I have been working really hard this summer and have been successful losing weight. I am pretty proud of myself for this and I feel SO MUCH better physically as well as emotionally about myself. I still have a way to go yet, and I have no doubt that I will reach my goal.
Today at work, the secretaries and I were getting the room ready for school registration. This involves moving tables, setting up stations, etc. We had tables close to an area that we had to see if we could get office chairs into as well as have someone be able to walk behind to get out. Well, one of the secretaries said she would sit down in the chair and see if someone could walk behind her. She said since she is the fattest one in the room she should sit, and then the other secretary said since she is also one of the fattest she would walk behind her. A little bit later, the same two said since they were the fattest ones, they couldn't get up on a chair/table to hang signs and then they handed them to me.

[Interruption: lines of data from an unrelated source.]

/-- How far η₆₂ is from η (R78 item 5). -/
theorem divsteps62_eta_natAbs_le (eta f0 g0 : Word) :
    (divsteps62 eta f0 g0).1.natAbs ≤ eta.toInt.natAbs + 62 := by
  rw [divsteps62_fst]
  exact divsteps_eta_natAbs_le stepsPerMatrix (wordTriple eta f0 g0)

/-! ### The low bits decide -/

/-- The same η, and the same low n bits of F and of G. -/
structure DivTriple.AgreeBits (n : Nat) (t t' : DivTriple) : Prop where
  eta : t.eta = t'.eta
  f : t.f ≡ t'.f [ZMOD 2 ^ n]
  g : t.g ≡ t'.g [ZMOD 2 ^ n]

/-- Halving loses one known bit. -/
theorem half_modEq {n : Nat} {a b : Int} (h : a ≡ b [ZMOD 2 ^ (n + 1)]) : a / 2 ≡ b / 2 [ZMOD 2 ^ n] := by
  obtain ⟨c, hc⟩ := h.dvd
  have hb : b = a + 2 * (2 ^ n * c) := by rw [← sub_eq_iff_eq_add', hc]; ring
  rw [hb, Int.add_mul_ediv_left _ _ two_ne_zero]
  simp [Int.ModEq]

/-- Agreement in at least one bit is agreement in parity. -/
theorem parity_of_modEq {n : Nat} {a b : Int} (h : a ≡ b [ZMOD 2 ^ (n + 1)]) : a % 2 = b % 2 :=
  Int.ModEq.of_mul_left (2 ^ n) (pow_succ (2 : Int) n ▸ h)

section AgreeBits
variable {n : Nat} {t t' : DivTriple}

theorem DivTriple.AgreeBits.stepMatrix_eq (h : DivTriple.AgreeBits (n + 1) t t') (T : IntMatrix) :
    stepMatrix t T = stepMatrix t' T := by
  simp only [stepMatrix, h.eta, parity_of_modEq h.g]

/-- Both take the same case, and one bit less is known afterwards (R78 item 3). -/
theorem DivTriple.AgreeBits.divstep (h : DivTriple.AgreeBits (n + 1) t t') :
    DivTriple.AgreeBits n (divstep t) (divstep t') := by
  have hpar := parity_of_modEq h.g
  have hless : (2 : Int) ^ n ∣ 2 ^ (n + 1) := pow_dvd_pow 2 n.le_succ
  obtain ⟨heta, hg⟩ | ⟨heta, hg⟩ | hg := t.cases
  · rw [divstep_of_swap heta hg, divstep_of_swap (h.eta ▸ heta) (hpar ▸ hg)]
    exact ⟨by rw [h.eta], h.g.of_dvd hless, half_modEq (h.g.sub h.f)⟩
  · rw [divstep_of_add heta hg, divstep_of_add (h.eta ▸ heta) (hpar ▸ hg)]
    exact ⟨by rw [h.eta], h.f.of_dvd hless, half_modEq (h.g.add h.f)⟩
  · rw [divstep_of_even hg, divstep_of_even (hpar ▸ hg)]
    exact ⟨by rw [h.eta], h.f.of_dvd hless, half_modEq h.g⟩

/-- n divsteps read n bits (R78 item 3). -/
theorem DivTriple.AgreeBits.run_eq (h : DivTriple.AgreeBits n t t') (T : IntMatrix) :
    (divsteps n t).eta = (divsteps n t').eta ∧ divstepMatrix n t T = divstepMatrix n t' T := by
  induction n generalizing t t' T with
  | zero => exact ⟨h.eta, rfl⟩
  | succ n ih =>
    rw [divstepMatrix, divstepMatrix, h.stepMatrix_eq T]
    exact ih h.divstep (stepMatrix t' T)

end AgreeBits

/-! ### The matrix carries F and G -/

/-- T applied to (F, G) is c times (t.f, t.g): the source's "u·f0 + v·g0 = f · 2^i" and "q·f0 + r·g0 = g · 2^i"
(R77). -/
structure IntMatrix.Carries (T : IntMatrix) (F G c : Int) (t : DivTriple) : Prop where
  f : c * t.f = T.u * F + T.v * G
  g : c * t.g = T.q * F + T.r * G

section Carries
variable {T : IntMatrix} {F G c : Int} {t : DivTriple}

One of them had on the cutest outfit. A plaid skort with lime green stripes and an really cute top that was lime green. Now, 40 lbs ago I wouldn't have even considered wearing that, so I asked her where she got it. She turned to me and in a loud voice announced that she bought it at a fat lady store!
At that time I didn't think about what they had said.. but later, it bothered me a little. I used to be the fattest one there, and now I am not. I know others have mentioned that they have been treated differently as they have lost weight and sometimes treated hostile. I don't go around announcing my weight loss or how much I have lost. I pretty much keep it to myself unless someone asks because now it is becoming pretty obvious.

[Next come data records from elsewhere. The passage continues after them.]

-- ==== Sys2Proof/Syntax.lean ====
section
/-! DEFINITION. The operations of the two blocks: one constructor per row of spec/opcode_table.json. The
hardware executes no stored program; an instruction is an operation in the sense of 00_scope.md R7. An operand
whose width is a parameter of R6 is written as a number; Instr.wellFormed asks that it fits (log entry 17). -/

namespace Sys2Proof

/-- One constructor per row of spec/opcode_table.json. -/
inductive Instr where
  /-- `DECODE48.ZERO`: the decoder is given the all-zero pattern (R81). -/
  | decode48Zero
  /-- `DECODE48.NORMAL`: the decoder is given any other pattern, by its fields E, s and M (R60, R61, R80). -/
  | decode48Normal (e : BitVec 8) (s : Bool) (m : BitVec 39)
  /-- `BYTE.STORE`: the token BYTE(b) while bidx < 5 (R102). -/
  | byteStore (b : Byte)
  /-- `BYTE.COMPLETE`: the token BYTE(b) while bidx = 5 (R103). -/
  | byteComplete (b : Byte)
  /-- `EOS`: the end-of-stream token; in_data is ignored (R63, R106). -/
  | eos
  /-- `REC`: the textual notation's pseudo-operation, six BYTE tokens, the bytes of P left to right (R69). -/
  | recLine (p : PackedReal)
  /-- `START`: the first edge after reset, with the values of the two configuration ports (R52, R101). -/
  | start (nodivars : Nat) (interval : BitVec 8)
  /-- `POP`: the held token is delivered (R107). -/
  | pop
  /-- `RESET`: a rising edge with rst = 1 (R150). -/
  | reset
  /-- `VALUE`: the block pushes this VALUE token into its holding register (R9 OutPush, R64). -/
  | value (sor eor : Bool) (reactor : Nat) (ticks : BitVec 8) (col : Nat) (data : Binary64)
  /-- `END`: the block pushes this END token into its holding register (R9 OutPush, R64). -/
  | endTok (truncRecord truncRow : Bool) (reactor : Nat) (ticks : BitVec 8) (col : Nat)
deriving DecidableEq, Repr

end Sys2Proof
end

I confided in one of my good friends from work about what was said.. she is also on WW after asking me about it when I had lost 20 lbs. We are kinda doing it together at work and exchanging recipes and food finds. She doesn't have much to lose, maybe 15 lbs. Her theory is that they are jealous.
I have never encountered this before and it does upset me, but it also seems pretty childish. Those 2 aren't going to make me feel bad enough to quit what I am doing. I have a pretty strong personality and don't bend to others. But, I wonder about others who do feel bad enough to quit. It makes me angry too. One of them asked me where I wanted to be and when I told her, she about had a fit - a motherly fit actually and told me that I would be too skinny if I lost that much and that if I lost maybe another 20 lbs I would look wonderful! I am 5'4" and want to weigh 150 lbs.
We have to meet again tomorrow. I have made copies of some of the stuff that I have been doing - water, low fat, high fiber, etc along with phone number for the local WW as well as the web site info. Depending on how they are then, I am going to give them the information and tell them that if I can do it, they can too!
I guess that I am lobbing the ball back into their court and not give them a reason to say anything more to me like that. Basically I am going to tell them that if they feel that they are the fat one, then do something about it. Here is how I am doing it - make a choice.


And when people have the chutzpa to tell you how much you should weigh, when you know your own self and goals best...sheesh.